/-! ### Port states (R315, R316, R319) -/

/-- The best foreign quality of all ports that follow the BMCA, with its port. -/
def bestForeign (s : State) : Option (Nat × PtpQuality) :=
  let g := s.get K.ptpClock_Profile == 0
  ((List.range 32).filter fun n => s.get (K.ptpPort_PortRole n) == 1 && decide (1 ≤ ptpState s n)).foldl (fun (o : Option (Nat × PtpQuality)) n =>
    match (s.ptp n).foreign, o with
    | some (q, _), none => some (n, q)
    | some (q, _), some (m, r) => if qualityBetter g 128 128 q r then some (n, q) else some (m, r)
    | none, o => o) none

/-- PtpState as the settings, the link, TimingState and the Announces heard give it. -/
def ptpJudged (s : State) (n : Nat) : Nat :=
  if !(s.getB K.ptpClock_PtpEnable && s.getB (K.ptpPort_PtpPortEnable n)) then 0
  else if !ethUp s n then 5
  else if s.timing = 0 then 1
  else
    let role := s.get (K.ptpPort_PortRole n)
    if role = 2 then 1
    else if role = 0 then 2
    else
      let own := ownQuality s
      let g := s.get K.ptpClock_Profile == 0
      let lp := s.get K.ptpClock_LocalPriority
      match (s.ptp n).foreign with
      | none =>
        let wait := s.get (K.ptpPort_AnnounceReceiptTimeout n) * logInterval (s.getI (K.ptpPort_LogAnnounceInterval n) 1)
        if (s.ptp n).heardAt + wait ≤ s.elapsed ∨ ptpState s n = 2 then 2 else 1
      | some (q, _) =>
        if !qualityBetter g 128 lp q own then 2
        else if own.cls ≤ 127 then 4
        else match bestForeign s with
          | some (m, b) => if m = n then 3 else if b.gm = q.gm then 4 else 2
          | none => 2

/-- A port's PtpState is judged again; leaving SLAVE ends its measurement. -/
def State.ptpJudge (s : State) (n : Nat) : State :=
  let old := ptpState s n
  let new := ptpJudged s n
  if old = new then s
  else
    let s := s.set (K.ptpPort_PtpState n) new
    let s := if old = 0 ∨ old = 5 then s.modPtp n fun p => { p with heardAt := s.elapsed } else s
    if new = 3 then s else s.modPtp n fun p => { p with sync := none, down := none, req := none }

/-- Every port, and the clock objects (R318), at a tick edge. -/
def State.ptpTick (s : State) : State :=
  let s := (s.set K.ptpClock_ClockClass (clockClass s)).set K.ptpClock_ClockAccuracy (clockAccuracy s)
  let s := s.setI K.ptpClock_CurrentUtcOffset 2 (s.getI K.utc_LeapOffset 2 + 19)
  if s.getB K.ptpClock_PtpEnable then (List.range 32).foldl (fun s n => s.ptpJudge n) s
  else (List.range 32).foldl (fun s n => if ptpState s n = 0 then s else s.ptpJudge n) s

/-! ### Sending -/

/-- Egress, and ingress, of a message at the ball at the present instant (R306, R315). -/
def egress (s : State) (n : Nat) : Int := ptpOf ((s.time.now : Int) + factoryDelay s (K.port_TxDelayEth n))
def ingress (s : State) (n : Nat) : Int := ptpOf ((s.time.now : Int) - factoryDelay s (K.port_RxDelayEth n))

/-- SYNC_INTERVAL (R317): one-step, originTimestamp the egress stamp truncated to whole ns, the rest in correctionField. -/
def State.syncSend (s : State) (n : Nat) : State :=
  let p := s.ptp n
  if decide (n < 32) && s.fwUp && ptpState s n == 2 && decide (p.syncAt + logInterval (s.getI (K.ptpPort_LogSyncInterval n) 1) ≤ s.elapsed) then
    let t := (egress s n).toNat
    let m : PtpMsg := ⟨0, s.get K.ptpClock_DomainNumber, p.syncSeq, portIdentity s n, false, (t % 65536 : Nat), t / 65536, 0, none⟩
    (s.ptpSend n m).modPtp n fun p => { p with syncSeq := (p.syncSeq + 1) % 65536, syncAt := s.elapsed }
  else s

/-- ANNOUNCE_INTERVAL (R318). -/
def State.announceSend (s : State) (n : Nat) : State :=
  let p := s.ptp n
  if decide (n < 32) && s.fwUp && ptpState s n == 2 && decide (p.annAt + logInterval (s.getI (K.ptpPort_LogAnnounceInterval n) 1) ≤ s.elapsed) then
    let m : PtpMsg := ⟨11, s.get K.ptpClock_DomainNumber, p.annSeq, portIdentity s n, false, 0, 0, 0, some (ownQuality s)⟩
    let s := (s.ptpSend n m).modPtp n fun p => { p with annSeq := (p.annSeq + 1) % 65536, annAt := s.elapsed }
    s.takeFree
  else s

/-- DELAY_REQ_INTERVAL (R315): Delay_Req by a SLAVE under E2E, Pdelay_Req by any running port under P2P. -/
def State.delaySend (s : State) (n : Nat) : State :=
  let p := s.ptp n
  let st := ptpState s n
  let p2p := s.get (K.ptpPort_DelayMechanism n) == 1
  let may := if p2p then decide (1 ≤ st) && decide (st ≤ 4) && s.timing != 0 else st == 3
  if decide (n < 32) && s.fwUp && may && decide (p.reqAt + logInterval (s.getI (K.ptpPort_LogDelayReqInterval n) 1) ≤ s.elapsed) then
    let t := egress s n
    let m : PtpMsg := ⟨if p2p then 2 else 1, s.get K.ptpClock_DomainNumber, p.reqSeq, portIdentity s n, false, 0, 0, 0, none⟩
    (s.ptpSend n m).modPtp n fun p => { p with reqSeq := (p.reqSeq + 1) % 65536, reqAt := s.elapsed, req := some (p.reqSeq, t) }
  else s

/-! ### Receiving -/

/-- A message the port takes: PTP runs on it and the domain is its own. -/
def ptpTakes (s : State) (n : Nat) (m : PtpMsg) : Bool := decide (1 ≤ ptpState s n) && decide (ptpState s n ≤ 4) && m.domain == s.get K.ptpClock_DomainNumber

/-- A received frame counts; a message of another type than its event counts BAD_MESSAGE. -/
def State.ptpHeard (s : State) (n kind : Nat) (m : PtpMsg) (f : State → State) : State :=
  if !ethUp s n then s
  else
    let s := s.count (K.port_FramesRx n) 6
    if m.kind != kind then s.flag (K.ptpPort_PtpFlags n) 1 (K.ptpPort_BadMessages n)
    else if ptpTakes s n m then f s else s

/-- The transparent role of a port. -/
def transparent (s : State) (n : Nat) : Bool := s.get (K.ptpPort_PortRole n) == 2

/-- A message is forwarded to every other TRANSPARENT port (R317); `out` gives each port's egress after t0, the present
instant where it names none. An event message gains its residence time, Sync under P2P also the ingress port's path
delay; a two-step Sync leaves them to its Follow_Up. -/
def State.ptpForward (s : State) (n : Nat) (m : PtpMsg) (event : Bool) (out : List (Nat × Nat)) : State :=
  ((List.range 32).filter fun k => k != n && transparent s k && ethUp s k && s.getB (K.ptpPort_PtpPortEnable k)).foldl (fun s k =>
    let o := match out.find? fun p => p.1 == k with
      | some p => ((s.time.t0 + p.2 : Nat) : Int)
      | none => (s.time.now : Int)
    let rt := ptpOf (o + factoryDelay s (K.port_TxDelayEth k)) - ingress s n
    let add := if event then
        rt + (if m.kind = 0 ∧ s.get (K.ptpPort_DelayMechanism n) = 1 then s.getI (K.ptpPort_MeanPathDelay n) 8 else 0)
      else 0
    if event ∧ m.kind = 0 ∧ m.twoStep = true then
      (s.ptpSend k m).modPtp k fun p => { p with resid := ((m.source, m.seq, add) :: p.resid).take 16 }
    else s.ptpSend k { m with corr := corrCap (m.corr + add) }) s

/-- OffsetFromMaster of a Sync used: t2 - t1 less the path delay (R315). -/
def State.syncUse (s : State) (n : Nat) (down : Int) : State :=
  let s := s.modPtp n fun p => { p with down := some down }
  s.setI (K.ptpPort_OffsetFromMaster n) 8 (down - s.getI (K.ptpPort_MeanPathDelay n) 8)

/-- SYNC (R317). -/
def State.syncIn (s : State) (n : Nat) (m : PtpMsg) (out : List (Nat × Nat)) : State :=
  s.ptpHeard n 0 m fun s =>
    if transparent s n then s.ptpForward n m true out
    else if ptpState s n = 3 ∧ (s.ptp n).foreign.any (fun f => f.2 == m.source) = true then
      if m.twoStep then s.modPtp n fun p => { p with sync := some (m.seq, m.source, ingress s n, m.corr) }
      else s.syncUse n (ingress s n - ((m.ts * 65536 : Nat) : Int) - m.corr)
    else s

/-- FOLLOW_UP (R317). -/
def State.followIn (s : State) (n : Nat) (m : PtpMsg) : State :=
  s.ptpHeard n 8 m fun s =>
    if transparent s n then
      ((List.range 32).filter fun k => k != n && transparent s k && ethUp s k).foldl (fun s k =>
        match (s.ptp k).resid.find? fun r => r.1 == m.source && r.2.1 == m.seq with
        | none => s
        | some r => (s.ptpSend k { m with corr := corrCap (m.corr + r.2.2) }).modPtp k fun p => { p with resid := p.resid.erase r }) s
    else match (s.ptp n).sync with
      | some (q, src, t2, c) =>
        if ptpState s n = 3 ∧ q = m.seq ∧ src = m.source then
          (s.modPtp n fun p => { p with sync := none }).syncUse n (t2 - ((m.ts * 65536 : Nat) : Int) - m.corr - c)
        else s
      | none => s

/-- DELAY_REQ (R315): a MASTER answers with its ingress stamp. -/
def State.delayReqIn (s : State) (n : Nat) (m : PtpMsg) (out : List (Nat × Nat)) : State :=
  s.ptpHeard n 1 m fun s =>
    if transparent s n then s.ptpForward n m true out
    else if ptpState s n = 2 ∧ s.get (K.ptpPort_DelayMechanism n) = 0 then
      let t := (ingress s n).toNat
      s.ptpSend n ⟨9, m.domain, m.seq, portIdentity s n, false, m.corr - (t % 65536 : Nat), t / 65536, m.source, none⟩
    else s

/-- DELAY_RESP (R315): MeanPathDelay of the last Sync and this exchange. -/
def State.delayRespIn (s : State) (n : Nat) (m : PtpMsg) (out : List (Nat × Nat)) : State :=
  s.ptpHeard n 9 m fun s =>
    if transparent s n then s.ptpForward n m false out
    else match (s.ptp n).req, (s.ptp n).down with
      | some (q, t3), some down =>
        if ptpState s n = 3 ∧ q = m.seq ∧ m.requester = portIdentity s n ∧ s.get (K.ptpPort_DelayMechanism n) = 0 then
          let up := ((m.ts * 65536 : Nat) : Int) - m.corr - t3
          let d := divRound (down + up) 2
          ((s.modPtp n fun p => { p with req := none }).setI (K.ptpPort_MeanPathDelay n) 8 d).setI (K.ptpPort_OffsetFromMaster n) 8 (down - d)
        else s
      | _, _ => s

/-- PDELAY_REQ (R315): answered one-step with the turnaround in correctionField, the answer leaving `turn` after t0; forwarded
by a transparent port under E2E. -/
def State.pdelayReqIn (s : State) (n : Nat) (m : PtpMsg) (turn : Nat) (out : List (Nat × Nat)) : State :=
  s.ptpHeard n 2 m fun s =>
    if s.get (K.ptpPort_DelayMechanism n) = 0 then
      if transparent s n then s.ptpForward n m true out else s
    else
      let t3 := ptpOf (((s.time.t0 + turn : Nat) : Int) + factoryDelay s (K.port_TxDelayEth n))
      s.ptpSend n ⟨3, m.domain, m.seq, portIdentity s n, false, corrCap (m.corr + t3 - ingress s n), 0, m.source, none⟩

/-- PDELAY_RESP (R315): the link delay. -/
def State.pdelayRespIn (s : State) (n : Nat) (m : PtpMsg) (out : List (Nat × Nat)) : State :=
  s.ptpHeard n 3 m fun s =>
    if s.get (K.ptpPort_DelayMechanism n) = 0 then
      if transparent s n then s.ptpForward n m true out else s
    else match (s.ptp n).req with
      | some (q, t1) =>
        if q = m.seq ∧ m.requester = portIdentity s n ∧ m.twoStep = false then
          (s.modPtp n fun p => { p with req := none }).setI (K.ptpPort_MeanPathDelay n) 8 (divRound (ingress s n - t1 - m.corr) 2)
        else s
      | none => s

/-- ANNOUNCE (R319): the better of the sender held and the one heard is held. -/
def State.announceIn (s : State) (n : Nat) (m : PtpMsg) (out : List (Nat × Nat)) : State :=
  s.ptpHeard n 11 m fun s =>
    if transparent s n then s.ptpForward n m false out
    else match m.quality with
      | none => s.flag (K.ptpPort_PtpFlags n) 1 (K.ptpPort_BadMessages n)
      | some q =>
        let g := s.get K.ptpClock_Profile == 0
        let hold := match (s.ptp n).foreign with
          | none => (q, m.source)
          | some (r, src) => if src == m.source || qualityBetter g 128 128 q r then (q, m.source) else (r, src)
        let s := s.modPtp n fun p =>
          { p with foreign := some hold, heardAt := if hold.2 = m.source then s.elapsed else p.heardAt }
        (List.range 32).foldl (fun s k => if ptpState s k = 0 then s else s.ptpJudge k) s

/-- ANNOUNCE_RECEIPT_TIMEOUT (R319). -/
def State.announceTimeout (s : State) (n : Nat) : State :=
  let wait := s.get (K.ptpPort_AnnounceReceiptTimeout n) * logInterval (s.getI (K.ptpPort_LogAnnounceInterval n) 1)
  let st := ptpState s n
  if decide (n < 32) && s.get (K.ptpPort_PortRole n) == 1 && (st == 1 || st == 3 || st == 4) && s.timing != 0
      && decide ((s.ptp n).heardAt + wait ≤ s.elapsed) then
    let s := (s.modPtp n fun p => { p with foreign := none }).flag (K.ptpPort_PtpFlags n) 0 (K.ptpPort_AnnounceTimeouts n)
    (List.range 32).foldl (fun s k => if ptpState s k = 0 then s else s.ptpJudge k) s
  else s

/-- ETHERNET_FRAME_RECEIVED (R298, R319): counted and discarded. -/
def State.ethIn (s : State) (n : Nat) : State := if ethUp s n then s.count (K.port_FramesRx n) 6 else s

/-! ### Writes (R319) -/

/-- Under G8275_1 a DomainNumber outside 24 to 43, an interval other than the profile's and P2P are refused. -/
def ptpRefuses (s : State) (index sub : Nat) (v : Nat) : Bool :=
  if s.get K.ptpClock_Profile ≠ 0 then false
  else if index = 0x7020 then sub = 3 && !(decide (24 ≤ v) && decide (v ≤ 43))
  else if 0x7140 ≤ index ∧ index < 0x7160 then
    (sub == 3 && v == 1) || ((sub == 4 || sub == 5) && v != ofInt 1 (-4)) || (sub == 6 && v != ofInt 1 (-3))
  else false

/-- A write of G8275_1 to Profile sets every port's intervals and its DelayMechanism. -/
def State.ptpWritten (s : State) (index sub : Nat) : State :=
  let s := if index = 0x7020 ∧ sub = 2 ∧ s.get K.ptpClock_Profile = 0 then
      (List.range 32).foldl (fun s n =>
        (((s.setI (K.ptpPort_LogSyncInterval n) 1 (-4)).setI (K.ptpPort_LogDelayReqInterval n) 1 (-4)).setI
          (K.ptpPort_LogAnnounceInterval n) 1 (-3)).set (K.ptpPort_DelayMechanism n) 0) s
    else s
  if index = 0x7020 then s.ptpTick
  else if 0x7140 ≤ index ∧ index < 0x7160 then s.ptpJudge (index - 0x7140)
  else s

/-- PTP at a warm reset: nothing is sent until firmware restarts (R324); what was heard is lost. -/
def State.ptpReset (s : State) : State := (List.range 32).foldl (fun s n => s.modPtp n fun _ => PtpSt.reset) s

- Your goal -
Copying word for word, give each line of the data above from the first one through the line containing "let s := s.set (K.ptpPort_PtpState n) new", and nothing else.

- Response to the task -
/-! ### Port states (R315, R316, R319) -/

/-- The best foreign quality of all ports that follow the BMCA, with its port. -/
def bestForeign (s : State) : Option (Nat × PtpQuality) :=
  let g := s.get K.ptpClock_Profile == 0
  ((List.range 32).filter fun n => s.get (K.ptpPort_PortRole n) == 1 && decide (1 ≤ ptpState s n)).foldl (fun (o : Option (Nat × PtpQuality)) n =>
    match (s.ptp n).foreign, o with
    | some (q, _), none => some (n, q)
    | some (q, _), some (m, r) => if qualityBetter g 128 128 q r then some (n, q) else some (m, r)
    | none, o => o) none

/-- PtpState as the settings, the link, TimingState and the Announces heard give it. -/
def ptpJudged (s : State) (n : Nat) : Nat :=
  if !(s.getB K.ptpClock_PtpEnable && s.getB (K.ptpPort_PtpPortEnable n)) then 0
  else if !ethUp s n then 5
  else if s.timing = 0 then 1
  else
    let role := s.get (K.ptpPort_PortRole n)
    if role = 2 then 1
    else if role = 0 then 2
    else
      let own := ownQuality s
      let g := s.get K.ptpClock_Profile == 0
      let lp := s.get K.ptpClock_LocalPriority
      match (s.ptp n).foreign with
      | none =>
        let wait := s.get (K.ptpPort_AnnounceReceiptTimeout n) * logInterval (s.getI (K.ptpPort_LogAnnounceInterval n) 1)
        if (s.ptp n).heardAt + wait ≤ s.elapsed ∨ ptpState s n = 2 then 2 else 1
      | some (q, _) =>
        if !qualityBetter g 128 lp q own then 2
        else if own.cls ≤ 127 then 4
        else match bestForeign s with
          | some (m, b) => if m = n then 3 else if b.gm = q.gm then 4 else 2
          | none => 2

/-- A port's PtpState is judged again; leaving SLAVE ends its measurement. -/
def State.ptpJudge (s : State) (n : Nat) : State :=
  let old := ptpState s n
  let new := ptpJudged s n
  if old = new then s
  else
    let s := s.set (K.ptpPort_PtpState n) new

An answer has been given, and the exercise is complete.